> [ABOUT THIS EXERCISE]
Of the lines below, report only those that contain "each".

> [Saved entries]
((
-- ==== Sys2Proof/Tests/Slice0.lean ====
section
/-! SUPPORT. The model's own tests. Every expected value is from spec/: the vectors of
95_test_vectors.md, the worked examples of the rules, or hand calculation from the rules. The
`witness_` theorems show, for each statement with hypotheses, states and operands that meet them. -/

namespace Sys2Proof.Tests

open Machine

/-! ## Helpers -/

/-- The next state of an outcome. -/
def nextOf (o : Host.Outcome State Fault Refusal) : Option State :=
  match o with
  | .next s => some s
  | .fault _ => none
  | .refused _ => none

/-- The fault of an outcome. -/
def faultOf (o : Host.Outcome State Fault Refusal) : Option Fault :=
  match o with
  | .next _ => none
  | .fault r => some r
  | .refused _ => none

/-- A running block, otherwise as after reset. -/
def running : State := { State.reset with run := .running }

/-- A running block with one word at an address and `pc` there. -/
def at_ (pc w : Word) (s : State) : State := { s with pc := pc, mem := s.mem.write pc w }

/-- One register of the state after one step. -/
def regAfter (r : Reg) (s : State) : Option Word := (nextOf (step s)).map fun t => t.reg r

/-- One cell after one step. -/
def cellAfter (a : Word) (s : State) : Option Word := (nextOf (step s)).map fun t => t.mem.read a

/-- `pc` and the flag after one step. -/
def pcCondAfter (s : State) : Option (Word × Cond) := (nextOf (step s)).map fun t => (t.pc, t.cond)

/-! ## Well-formedness: each check refuses its ill-formed term (rule R89) -/

theorem test_wellFormed_refuses_rti : Instr.rti.wellFormed = false := by decide
theorem test_wellFormed_refuses_res : Instr.res.wellFormed = false := by decide
theorem test_wellFormed_accepts_trap : (Instr.trap 0xFF#8).wellFormed = true := by decide

/-! ## Decoding words written out from the formats of rule R84 -/

theorem test_decode_add_reg : decode 0b0001001010000011#16 = .addReg .r1 .r2 .r3 := by decide
theorem test_decode_add_imm : decode 0b0001001010111111#16 = .addImm .r1 .r2 0b11111#5 := by decide
theorem test_decode_and_reg : decode 0b0101011001000010#16 = .andReg .r3 .r1 .r2 := by decide
theorem test_decode_and_imm : decode 0b0101010001110000#16 = .andImm .r2 .r1 0b10000#5 := by decide
theorem test_decode_not : decode 0b1001100101111111#16 = .notReg .r4 .r5 := by decide
theorem test_decode_br_n : decode 0b0000100100000000#16 = .br true false false 0b100000000#9 := by decide
theorem test_decode_br_zp : decode 0b0000011000000011#16 = .br false true true 3#9 := by decide
theorem test_decode_jmp : decode 0b1100000010000000#16 = .jmp .r2 := by decide
theorem test_decode_jsr : decode 0b0100110000000000#16 = .jsr 0b10000000000#11 := by decide
theorem test_decode_jsrr : decode 0b0100000011000000#16 = .jsrr .r3 := by decide
theorem test_decode_ld : decode 0b0010010000000101#16 = .ld .r2 5#9 := by decide
theorem test_decode_st : decode 0b0011011000000100#16 = .st .r3 4#9 := by decide
theorem test_decode_ldr : decode 0b0110011110111110#16 = .ldr .r3 .r6 0b111110#6 := by decide
theorem test_decode_str : decode 0b0111001010000000#16 = .str .r1 .r2 0#6 := by decide
theorem test_decode_rti : decode 0b1000111111111111#16 = .rti := by decide
theorem test_decode_ldi : decode 0b1010001000000010#16 = .ldi .r1 2#9 := by decide
theorem test_decode_sti : decode 0b1011000111111110#16 = .sti .r0 0b111111110#9 := by decide
theorem test_decode_res : decode 0b1101000100100011#16 = .res := by decide
theorem test_decode_lea : decode 0b1110000011111111#16 = .lea .r0 255#9 := by decide
theorem test_decode_trap : decode 0b1111011100100101#16 = .trap 0x25#8 := by decide

theorem test_encode_not : encode (.notReg .r4 .r5) = 0x997F#16 := by decide
theorem test_encode_jsr : encode (.jsr 0x400#11) = 0x4C00#16 := by decide

/-- Rule R91: a row of more than one word is rejected by name. -/
theorem test_decodeBits_rejects_two_words :
    (match decodeBits 32 0x1283 with
    | .ok _ => none
    | .error r => some r) = some .longerThanOneWord := by decide

/-! ## Operate (V-ADD, V-AND, V-NOT) -/

theorem test_add_overflow_wraps :
    exec (.addReg .r0 .r1 .r2) ((running.setReg .r1 0x7FFF#16).setReg .r2 1#16) =
      .next ((((running.setReg .r1 0x7FFF#16).setReg .r2 1#16).setReg .r0 0x8000#16).setcc 0x8000#16) := rfl

theorem test_add_same_register_wraps_to_zero :
    regAfter .r3 (at_ 0x3000#16 0x16C3#16 (running.setReg .r3 0x8000#16)) = some 0#16 := by decide

theorem test_add_most_negative_immediate :
    regAfter .r2 (at_ 0x3000#16 0x14B0#16 (running.setReg .r2 5#16)) = some 0xFFF5#16 := by decide

theorem test_and_register :
    regAfter .r3 (at_ 0x3000#16 0x5642#16 ((running.setReg .r1 0xF0F0#16).setReg .r2 0x0FF0#16)) =
      some 0x00F0#16 := by decide

theorem test_and_negative_immediate_keeps_high_bits :
    regAfter .r2 (at_ 0x3000#16 0x5470#16 (running.setReg .r1 0xFFFF#16)) = some 0xFFF0#16 := by decide

theorem test_and_zero_sets_z :
    pcCondAfter (at_ 0x3000#16 0x5DA0#16 { running.setReg .r6 0xABCD#16 with cond := .n }) =
      some (0x3001#16, .z) := by decide

theorem test_not_with_ignored_bits_clear :
    regAfter .r2 (at_ 0x3000#16 0x9440#16 (running.setReg .r1 0xFFFF#16)) = some 0#16 := by decide

/-! ## Control (V-BR, V-JMP, V-JSR, V-JSRR) -/

theorem test_br_taken : pcCondAfter (at_ 0x3000#16 0x0403#16 running) = some (0x3004#16, .z) := by decide

theorem test_br_wraps_at_the_top :
    pcCondAfter (at_ 0xFFFF#16 0x0E01#16 { running with cond := .p }) = some (0x0001#16, .p) := by decide

theorem test_jmp : pcCondAfter (at_ 0x3000#16 0xCFFF#16 (running.setReg .r7 0x1111#16)) =
    some (0x1111#16, .z) := by decide

theorem test_jsr_target : pcCondAfter (at_ 0x3000#16 0x4C00#16 running) = some (0x2C01#16, .z) := by decide
theorem test_jsr_link : regAfter .r7 (at_ 0xFFFF#16 0x4801#16 running) = some 0#16 := by decide

theorem test_jsrr_through_r7 :
    pcCondAfter (at_ 0x3000#16 0x41C0#16 (running.setReg .r7 0x1234#16)) = some (0x3001#16, .z) := by decide

/-- V-JSRR-2 with `JSRR_LINK_FIRST` false. -/
theorem test_jsrr_base_first :
    (jumpLinkRegister false .r7 ((running.setReg .r7 0x1234#16).setPc 0x3001#16)).pc = 0x1234#16 := by decide

/-! ## Loads and LEA (V-LD, V-LDI, V-LDR, V-LEA) -/

theorem test_ld_own_word : regAfter .r0 (at_ 0x3000#16 0x21FF#16 running) = some 0x21FF#16 := by decide

theorem test_ld_kbsr_polls :
    cellAfter 0xFE02#16 (at_ 0xFE01#16 0x21FE#16 { running with inq := [0x41#8] }) = some 0x0041#16 := by decide

theorem test_ldi_kbsr_reads_ready :
    regAfter .r1 ((at_ 0x3000#16 0xA202#16 { running with inq := [0x7A#8, 0x7B#8] }).memWrite 0x3003#16 0xFE00#16) =
      some 0x8000#16 := by decide

theorem test_ldi_kbdr_is_plain :
    (nextOf (step (((at_ 0x3000#16 0xA202#16 { running with inq := [0x7A#8] }).memWrite 0x3003#16 0xFE02#16).memWrite
      0xFE02#16 0x0041#16))).map (fun t => (t.reg .r1, t.inq)) = some (0x0041#16, [0x7A#8]) := by decide

theorem test_ldr_destination_is_base :
    regAfter .r1 ((at_ 0x3000#16 0x6241#16 (running.setReg .r1 0xFFFF#16)).memWrite 0#16 0x8001#16) =
      some 0x8001#16 := by decide

theorem test_lea_sets_the_flag : pcCondAfter (at_ 0x7F00#16 0xE0FF#16 running) = some (0x7F01#16, .n) := by decide

theorem test_lea_does_not_poll :
    (nextOf (step (at_ 0xFDFF#16 0xE000#16 { running with inq := [0x41#8] }))).map (fun t => (t.reg .r0, t.inq)) =
      some (0xFE00#16, [0x41#8]) := by decide

/-! ## Stores (V-ST, V-STI, V-STR) -/

theorem test_st : cellAfter 0x3005#16 (at_ 0x3000#16 0x3604#16 (running.setReg .r3 0xBEEF#16)) =
    some 0xBEEF#16 := by decide

theorem test_sti_through_kbsr_with_input :
    cellAfter 0x8000#16 (at_ 0xFE01#16 0xB1FE#16 { running.setReg .r0 0x5555#16 with inq := [0x41#8] }) =
      some 0x5555#16 := by decide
))
> [TASK RESPONSE]
`witness_` theorems show, for each statement with hypotheses, states and operands that meet them. -/
/-! ## Well-formedness: each check refuses its ill-formed term (rule R89) -/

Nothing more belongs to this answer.